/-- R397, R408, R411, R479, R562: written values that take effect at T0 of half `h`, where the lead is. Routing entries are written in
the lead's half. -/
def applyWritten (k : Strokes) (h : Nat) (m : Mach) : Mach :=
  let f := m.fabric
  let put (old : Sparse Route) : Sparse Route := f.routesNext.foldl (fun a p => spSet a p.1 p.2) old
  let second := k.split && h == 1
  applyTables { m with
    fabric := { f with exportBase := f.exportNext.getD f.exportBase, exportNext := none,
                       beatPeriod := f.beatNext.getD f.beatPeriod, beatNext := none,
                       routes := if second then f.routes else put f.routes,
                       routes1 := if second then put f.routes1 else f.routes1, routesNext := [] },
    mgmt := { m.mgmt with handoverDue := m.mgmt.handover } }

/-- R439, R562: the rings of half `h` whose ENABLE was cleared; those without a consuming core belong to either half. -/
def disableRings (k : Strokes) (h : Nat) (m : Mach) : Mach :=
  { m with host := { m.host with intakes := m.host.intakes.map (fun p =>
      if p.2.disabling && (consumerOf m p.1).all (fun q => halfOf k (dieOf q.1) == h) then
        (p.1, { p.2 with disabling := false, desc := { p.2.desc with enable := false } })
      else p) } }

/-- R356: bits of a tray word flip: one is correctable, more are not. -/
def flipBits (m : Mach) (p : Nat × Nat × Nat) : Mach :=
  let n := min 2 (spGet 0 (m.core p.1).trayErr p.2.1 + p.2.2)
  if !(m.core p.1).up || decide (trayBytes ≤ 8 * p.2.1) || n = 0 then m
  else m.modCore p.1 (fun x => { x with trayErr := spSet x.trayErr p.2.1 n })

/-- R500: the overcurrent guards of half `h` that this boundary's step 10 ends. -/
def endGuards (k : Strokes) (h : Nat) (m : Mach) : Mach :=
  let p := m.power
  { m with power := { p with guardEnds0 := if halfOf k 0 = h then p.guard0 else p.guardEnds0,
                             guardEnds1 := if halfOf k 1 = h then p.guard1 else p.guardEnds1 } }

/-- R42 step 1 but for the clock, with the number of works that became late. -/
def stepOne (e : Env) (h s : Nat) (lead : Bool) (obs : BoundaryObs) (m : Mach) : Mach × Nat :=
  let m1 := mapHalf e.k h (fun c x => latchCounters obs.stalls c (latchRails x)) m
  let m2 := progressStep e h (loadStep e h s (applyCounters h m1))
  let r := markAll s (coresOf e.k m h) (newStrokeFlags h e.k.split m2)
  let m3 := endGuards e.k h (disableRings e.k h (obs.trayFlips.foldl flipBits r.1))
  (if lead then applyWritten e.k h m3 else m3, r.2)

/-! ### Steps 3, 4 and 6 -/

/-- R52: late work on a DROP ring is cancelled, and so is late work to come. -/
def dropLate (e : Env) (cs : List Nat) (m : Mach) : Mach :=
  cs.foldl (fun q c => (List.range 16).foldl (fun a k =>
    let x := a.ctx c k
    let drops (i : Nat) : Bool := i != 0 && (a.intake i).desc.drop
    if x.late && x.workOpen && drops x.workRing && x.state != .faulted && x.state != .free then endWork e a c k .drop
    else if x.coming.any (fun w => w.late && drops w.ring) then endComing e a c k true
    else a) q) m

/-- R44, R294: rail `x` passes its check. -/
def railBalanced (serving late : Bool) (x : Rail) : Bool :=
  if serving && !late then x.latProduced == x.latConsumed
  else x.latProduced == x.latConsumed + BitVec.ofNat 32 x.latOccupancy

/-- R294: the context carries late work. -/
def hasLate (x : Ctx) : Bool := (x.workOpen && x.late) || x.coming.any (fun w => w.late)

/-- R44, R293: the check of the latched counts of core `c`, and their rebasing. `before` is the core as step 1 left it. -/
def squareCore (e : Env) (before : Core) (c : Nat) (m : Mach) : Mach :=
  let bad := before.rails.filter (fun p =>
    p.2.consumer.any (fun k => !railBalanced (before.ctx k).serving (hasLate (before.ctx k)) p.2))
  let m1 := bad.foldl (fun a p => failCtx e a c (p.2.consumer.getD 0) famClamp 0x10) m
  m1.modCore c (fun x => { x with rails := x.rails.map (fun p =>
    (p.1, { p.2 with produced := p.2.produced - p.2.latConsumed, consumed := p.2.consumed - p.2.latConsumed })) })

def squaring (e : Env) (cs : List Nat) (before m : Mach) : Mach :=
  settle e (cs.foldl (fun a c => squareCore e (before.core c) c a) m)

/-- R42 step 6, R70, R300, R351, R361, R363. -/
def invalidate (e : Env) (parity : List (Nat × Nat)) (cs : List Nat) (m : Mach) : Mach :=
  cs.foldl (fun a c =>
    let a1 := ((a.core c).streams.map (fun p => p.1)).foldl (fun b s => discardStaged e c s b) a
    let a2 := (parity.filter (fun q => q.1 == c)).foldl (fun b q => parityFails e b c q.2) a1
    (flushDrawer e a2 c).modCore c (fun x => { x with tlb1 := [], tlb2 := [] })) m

## TASK PROMPT
Return the records in full. Omit nothing.

## THE COMPLETED TASK
/-- R397, R408, R411, R479, R562: written values that take effect at T0 of half `h`, where the lead is. Routing entries are written in
the lead's half. -/
def applyWritten (k : Strokes) (h : Nat) (m : Mach) : Mach :=
  let f := m.fabric
  let put (old : Sparse Route) : Sparse Route := f.routesNext.foldl (fun a p => spSet a p.1 p.2) old
  let second := k.split && h == 1
  applyTables { m with
    fabric := { f with exportBase := f.exportNext.getD f.exportBase, exportNext := none,
                       beatPeriod := f.beatNext.getD f.beatPeriod, beatNext := none,
                       routes := if second then f.routes else put f.routes,
                       routes1 := if second then put f.routes1 else f.routes1, routesNext := [] },
    mgmt := { m.mgmt with handoverDue := m.mgmt.handover } }

/-- R439, R562: the rings of half `h` whose ENABLE was cleared; those without a consuming core belong to either half. -/
def disableRings (k : Strokes) (h : Nat) (m : Mach) : Mach :=
  { m with host := { m.host with intakes := m.host.intakes.map (fun p =>
      if p.2.disabling && (consumerOf m p.1).all (fun q => halfOf k (dieOf q.1) == h) then
        (p.1, { p.2 with disabling := false, desc := { p.2.desc with enable := false } })
      else p) } }

/-- R356: bits of a tray word flip: one is correctable, more are not. -/
def flipBits (m : Mach) (p : Nat × Nat × Nat) : Mach :=
  let n := min 2 (spGet 0 (m.core p.1).trayErr p.2.1 + p.2.2)
  if !(m.core p.1).up || decide (trayBytes ≤ 8 * p.2.1) || n = 0 then m
  else m.modCore p.1 (fun x => { x with trayErr := spSet x.trayErr p.2.1 n })

/-- R500: the overcurrent guards of half `h` that this boundary's step 10 ends. -/
def endGuards (k : Strokes) (h : Nat) (m : Mach) : Mach :=
  let p := m.power
  { m with power := { p with guardEnds0 := if halfOf k 0 = h then p.guard0 else p.guardEnds0,
                             guardEnds1 := if halfOf k 1 = h then p.guard1 else p.guardEnds1 } }

/-- R42 step 1 but for the clock, with the number of works that became late. -/
def stepOne (e : Env) (h s : Nat) (lead : Bool) (obs : BoundaryObs) (m : Mach) : Mach × Nat :=
  let m1 := mapHalf e.k h (fun c x => latchCounters obs.stalls c (latchRails x)) m
  let m2 := progressStep e h (loadStep e h s (applyCounters h m1))
  let r := markAll s (coresOf e.k m h) (newStrokeFlags h e.k.split m2)
  let m3 := endGuards e.k h (disableRings e.k h (obs.trayFlips.foldl flipBits r.1))
  (if lead then applyWritten e.k h m3 else m3, r.2)

/-! ### Steps 3, 4 and 6 -/

/-- R52: late work on a DROP ring is cancelled, and so is late work to come. -/
def dropLate (e : Env) (cs : List Nat) (m : Mach) : Mach :=
  cs.foldl (fun q c => (List.range 16).foldl (fun a k =>
    let x := a.ctx c k
    let drops (i : Nat) : Bool := i != 0 && (a.intake i).desc.drop
    if x.late && x.workOpen && drops x.workRing && x.state != .faulted && x.state != .free then endWork e a c k .drop
    else if x.coming.any (fun w => w.late && drops w.ring) then endComing e a c k true
    else a) q) m

/-- R44, R294: rail `x` passes its check. -/
def railBalanced (serving late : Bool) (x : Rail) : Bool :=
  if serving && !late then x.latProduced == x.latConsumed
  else x.latProduced == x.latConsumed + BitVec.ofNat 32 x.latOccupancy

/-- R294: the context carries late work. -/
def hasLate (x : Ctx) : Bool := (x.workOpen && x.late) || x.coming.any (fun w => w.late)

/-- R44, R293: the check of the latched counts of core `c`, and their rebasing. `before` is the core as step 1 left it. -/
def squareCore (e : Env) (before : Core) (c : Nat) (m : Mach) : Mach :=
  let bad := before.rails.filter (fun p =>
    p.2.consumer.any (fun k => !railBalanced (before.ctx k).serving (hasLate (before.ctx k)) p.2))
  let m1 := bad.foldl (fun a p => failCtx e a c (p.2.consumer.getD 0) famClamp 0x10) m
  m1.modCore c (fun x => { x with rails := x.rails.map (fun p =>
    (p.1, { p.2 with produced := p.2.produced - p.2.latConsumed, consumed := p.2.consumed - p.2.latConsumed })) })

def squaring (e : Env) (cs : List Nat) (before m : Mach) : Mach :=
  settle e (cs.foldl (fun a c => squareCore e (before.core c) c a) m)

/-- R42 step 6, R70, R300, R351, R361, R363. -/
def invalidate (e : Env) (parity : List (Nat × Nat)) (cs : List Nat) (m : Mach) : Mach :=
  cs.foldl (fun a c =>
    let a1 := ((a.core c).streams.map (fun p => p.1)).foldl (fun b s => discardStaged e c s b) a
    let a2 := (parity.filter (fun q => q.1 == c)).foldl (fun b q => parityFails e b c q.2) a1
    (flushDrawer e a2 c).modCore c (fun x => { x with tlb1 := [], tlb2 := [] })) m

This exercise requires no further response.